§ Problem statement
When a line in the material contains the word "leBytes", copy it.

§ Dataset content
/-- Step 10 (R530, R534, R219, R238, R290): READY. -/
def reachReady (s : State) : State :=
  let s := (List.range 2).foldl takeFrameStore (startPairing (effective s))
  let s := changeSource s (wantedSource s)
  let s := (List.range 16).foldl (fun s c =>
    let h := startPath s.sets.active c
    setPathNow (setChan s c fun x => { x with onHist := h }) c h) s
  let s := startGroups { s with pos := { s.pos with source := fld s Fld.POS_SOURCE_PRIMARY } }
  let s := startSummary (setFld s Fld.RST_START_FAILS_START_FAILS 0 0)
  emit (noteCertified (setState s .ready)) (.pin "READY" true)

/-- Steps 4 to 10 once step 3 lets the start go on. Fuses that a reset left to blow are blown before a slot is verified (R498). -/
def stepsOn (s : State) (info : StartInfo) (warm : Bool) : State :=
  let n := liveFld s Fld.RST_START_FAILS_START_FAILS
  let s := blowFuses (setFld s Fld.RST_START_FAILS_START_FAILS 0 (satNat 8 (n + 1)))
  if !warm && !info.bist then failStart s 4
  else match stepFirmware s info warm with
    | none => enterRecovery (setFld s Fld.RST_START_FAILS_START_FAILS 0 n) info warm 4
    | some s =>
      let s := stepMram s info
      if (!warm || info.quickBad.any (· < 4)) && !info.train then failStart s 7
      else
        let s := if warm then applyMaps (warmStore s info) else coldLanes (coldStore s info) info
        let s := stepFirmwareStart s info warm
        reachReady (audit s 0x0C80 0 (liveFld s Fld.SEC_STATUS_RUNNING_SLOT))

/-- A cold start clears the counters of lines (R71). -/
def clearLineCounters (s : State) : State := { s with live := bankKeep s.live fun r => !lineCounters.contains r }

/-- START (R530): the whole start, from the release to READY or RECOVERY, or to the reset of a failed start. -/
def execStart (t : Nat) (info : StartInfo) (s : State) : Host.Outcome State Fault Refusal :=
  let s := begin s t
  .next (if s.sys.st ≠ .boot then s
    else if !info.clock then failStart s 2
    else
      let s := stepStrap (stepFuses s info) info
      let warm := startsWarm s info
      let cause := recoveryCause s info
      let s := if warm then s else clearLineCounters s
      if cause = 0 then stepsOn s info warm else enterRecovery s info warm cause)

/-! ### Fatal faults (R608, R609) -/

/-- The SYS_FATAL field of a bit. -/
def fatalField (b : Nat) : Field :=
  match b with
  | 0 => Fld.SYS_FATAL_RAIL
  | 1 => Fld.SYS_FATAL_CLOCK_IN
  | 2 => Fld.SYS_FATAL_TIME_CLOCK
  | 3 => Fld.SYS_FATAL_SRAM_UNCORR
  | _ => Fld.SYS_FATAL_CORE_MEM_UNCORR

/-- A fatal fault of bits 0 to 4: SYS_FATAL and the log first, then the release of the lease, then its end. -/
def fatal (s : State) (b : Nat) : State :=
  if !serving s then s
  else
    let s := sticky s (fatalField b)
    let head := s.host.evHead
    let s := writeEvent s ⟨now s, 0x0109, 0, b + 1⟩
    let s := if s.host.evHead = head then s else doorbell s 16
    let s := releaseLease s (b + 1)
    if b = 3 ∧ s.pair.role ≠ .solo then orderlyStop s 7 else assertReset s (some 4) none
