-- ==== Sys2Proof/Certificates/Slice0/Obligations.lean ====
section
/-!
DEFINITION. The statements for the provers.
-/
open Sys2Proof Sys2Proof.Machine

/-- For every command c, queue q and state s, step of s with c at the front of its queue is exec c on s with the queue's rest. -/
def Obligations.StepRunsFront : Prop :=
  ∀ (c : Instr) (q : List Instr) (s : State), step { s with pending := c :: q } = exec c { s with pending := q }

/-- With no command waiting a step leaves the state as it is. The model's choice (log 2): the spec has no row for the passing of
time. -/
def Obligations.EmptyQueueIdles : Prop :=
  ∀ s : State, s.pending = [] → step s = .next s

/-- Whatever command is carried out, the commands that wait behind it are the same, in the same order, when it answers a next
state. -/
def Obligations.QueueUntouched : Prop :=
  ∀ (c : Instr) (s u : State), exec c s = .next u → u.pending = s.pending

/-- Every command, in every state and with every operand, answers a next state: none ends in a fault or a refusal. That state has
the same commands waiting, and its registers are in canonical form when they were before. Where the absolute maximum ratings are
exceeded the model goes on as below them (log 72). -/
def Obligations.EveryCommandCompletes : Prop :=
  ∀ (c : Instr) (s : State),
    ∃ u, exec c s = .next u ∧ u.pending = s.pending ∧ (banksOk s = true → banksOk u = true)

/-- From every state whose banks of registers (live, next pick, next start, both camera ports' frames) are in canonical form, a
step that answers a next state answers one whose banks are too: equal registers stay equal data, whichever command is carried
out. -/
def Obligations.RegisterBanksCanonical : Prop :=
  ∀ s u : State, banksOk s = true → step s = .next u → banksOk u = true

/-- The state after reset has its banks of registers in canonical form. -/
def Obligations.ResetBanksCanonical : Prop :=
  banksOk State.reset = true

/-- After the release of reset: device time 0 with INCR 1.0, not locked (R75); pick 0 (R16); the device state reads 2, BOOT
(R382); DB_D2H_STATUS reads 0x0020_030F and DB_D2H_MASK 0xFFFF_FFFF (R396); SYS_ID reads 0x1E6C_8200 (R382); no lock is held
(R400); the event ring is empty (R403). That the model's reset state lies in BOOT is its choice (log 10). -/
def Obligations.ResetState : Prop :=
  now State.reset = 0 ∧ State.reset.time.incr = 2 ^ 32 ∧ State.reset.time.locked = false ∧ State.reset.time.pick = 0 ∧
    stateCode State.reset.sys.st = 2 ∧ liveFld State.reset Fld.DB_D2H_STATUS_STATUS = 0x0020030F ∧
    liveFld State.reset Fld.DB_D2H_MASK_MASK = 0xFFFFFFFF ∧ bankReg State.reset.live .SYS_ID 0 0 = 0x1E6C8200 ∧
    State.reset.host.locks = List.replicate 32 0 ∧ State.reset.host.evHead = liveFld State.reset Fld.EVT_TAIL_TAIL

/-- A field written reads as the written value in its width; a field of any other register, or of another instance or element of
it, and every field of the same register that shares no bit with it, reads as before. -/
def Obligations.RegisterReadAfterWrite : Prop :=
  ∀ (s : State) (f g : Field) (i v e j d : Nat), banksOk s = true → i < 8192 → e < 131072 → j < 8192 → d < 131072 →
    liveFld (setFld s f i v e) f i e = v % 2 ^ f.width ∧
    (g.reg ≠ f.reg ∨ j ≠ i ∨ d ≠ e → liveFld (setFld s f i v e) g j d = liveFld s g j d) ∧
    (g.reg = f.reg → (g.lo + g.width ≤ f.lo ∨ f.lo + f.width ≤ g.lo) → liveFld (setFld s f i v e) g i e = liveFld s g i e)

/-- The bytes of a field, least significant first, read back as its value in its width, and any bytes are the bytes of the value
they read as. -/
def Obligations.LittleEndianFields : Prop :=
  ∀ (n v : Nat) (bs : List Byte),
    (leBytes n v).length = n ∧ ofLe (leBytes n v) = v % 256 ^ n ∧ leBytes bs.length (ofLe bs) = bs ∧
    (leBytes (n + 1) v)[0]? = some (BitVec.ofNat 8 v)
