theorem placePosition_keeps {s0 : State} {s : State} (hk : Keeps s0 s) :
    Keeps s0 (placePosition s) := by
  unfold placePosition
  lift_lets
  intro u0
  clear_value u0
  intro u1
  have h2 : Keeps s0 u1 := by
    unfold u1
    refine Keeps.other ?_
    exact hk
  clear_value u1
  intro u4
  have h5 : Keeps s0 u4 := by
    unfold u4
    refine Keeps.ite ?_ ?_
    · refine shiftPosition_keeps ?_
      exact h2
    · refine shiftPosition_keeps ?_
      exact hk
  clear_value u4
  intro u6
  clear_value u6
  intro u7
  have h8 : Keeps s0 u7 := by
    unfold u7
    refine startMoves_keeps ?_
    refine Keeps.other ?_
    exact h5
  clear_value u7
  refine restartFrames_keeps ?_
  refine Keeps.ite ?_ ?_
  · refine swapAtPass_keeps ?_
    exact h8
  · exact h8

theorem execIndexEdge_keeps {s0 : State} {t : ℕ} {enc : Fin 2} {held : ℕ} {s : State} (hk : Keeps s0 s) :
    KeepsO s0 (execIndexEdge t enc held s) := by
  unfold execIndexEdge
  lift_lets
  intro u0
  have h1 : Keeps s0 u0 := by
    unfold u0
    refine flushUpdate_keeps ?_
    refine begin_keeps ?_
    exact hk
  clear_value u0
  intro u2
  have h3 : Keeps s0 u2 := by
    unfold u2
    refine setEnc_keeps ?_
    exact h1
  clear_value u2
  intro u4
  have h5 : Keeps s0 u4 := by
    unfold u4
    refine Keeps.ite ?_ ?_
    · refine placePosition_keeps ?_
      exact h3
    · exact h3
  clear_value u4
  refine KeepsO.next ?_
  refine Keeps.ite ?_ ?_
  · exact h1
  · refine Keeps.ite ?_ ?_
    · refine setEnc_keeps ?_
      exact h1
    · refine homeIndex_keeps ?_
      exact h5

theorem indexRun_keeps {s0 : State} {s : State} {e : ℕ} {differs : Bool} {get : Encoder → ℕ} {set : Encoder → ℕ → Encoder}
    {f : Machine.Field} (hk : Keeps s0 s) :
    Keeps s0 (indexRun s e differs get set f) := by
  unfold indexRun
  lift_lets
  intro u0
  clear_value u0
  refine Keeps.ite ?_ ?_
  · refine encBit_keeps ?_
    refine setEnc_keeps ?_
    exact hk
  · refine setEnc_keeps ?_
    exact hk

theorem execIndexPulseEnd_keeps {s0 : State} {t : ℕ} {enc : Fin 2} {held : ℕ} {s : State} (hk : Keeps s0 s) :
    KeepsO s0 (execIndexPulseEnd t enc held s) := by
  unfold execIndexPulseEnd
  lift_lets
  intro u0
  have h1 : Keeps s0 u0 := by
    unfold u0
    refine flushUpdate_keeps ?_
    refine begin_keeps ?_
    exact hk
  clear_value u0
  intro u2
  clear_value u2
  intro u3
  have h4 : Keeps s0 u3 := by
    unfold u3
    refine Keeps.ite ?_ ?_
    · refine setEnc_keeps ?_
      exact h1
    · exact h1
  clear_value u3
  intro u5
  clear_value u5
  intro u6
  have h7 : Keeps s0 u6 := by
    unfold u6
    refine indexRun_keeps ?_
    exact h4
  clear_value u6
  intro u8
  have h9 : Keeps s0 u8 := by
    unfold u8
    refine indexRun_keeps ?_
    exact h7
  clear_value u8
  refine KeepsO.next ?_
  refine Keeps.ite ?_ ?_
  · exact h4
  · refine Keeps.ite ?_ ?_
    · refine indexRun_keeps ?_
      exact h4
    · refine indexRun_keeps ?_
      exact h9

§ Written response
    (leBytes n v).length = n ∧ ofLe (leBytes n v) = v % 256 ^ n ∧ leBytes bs.length (ofLe bs) = bs ∧
    (leBytes (n + 1) v)[0]? = some (BitVec.ofNat 8 v)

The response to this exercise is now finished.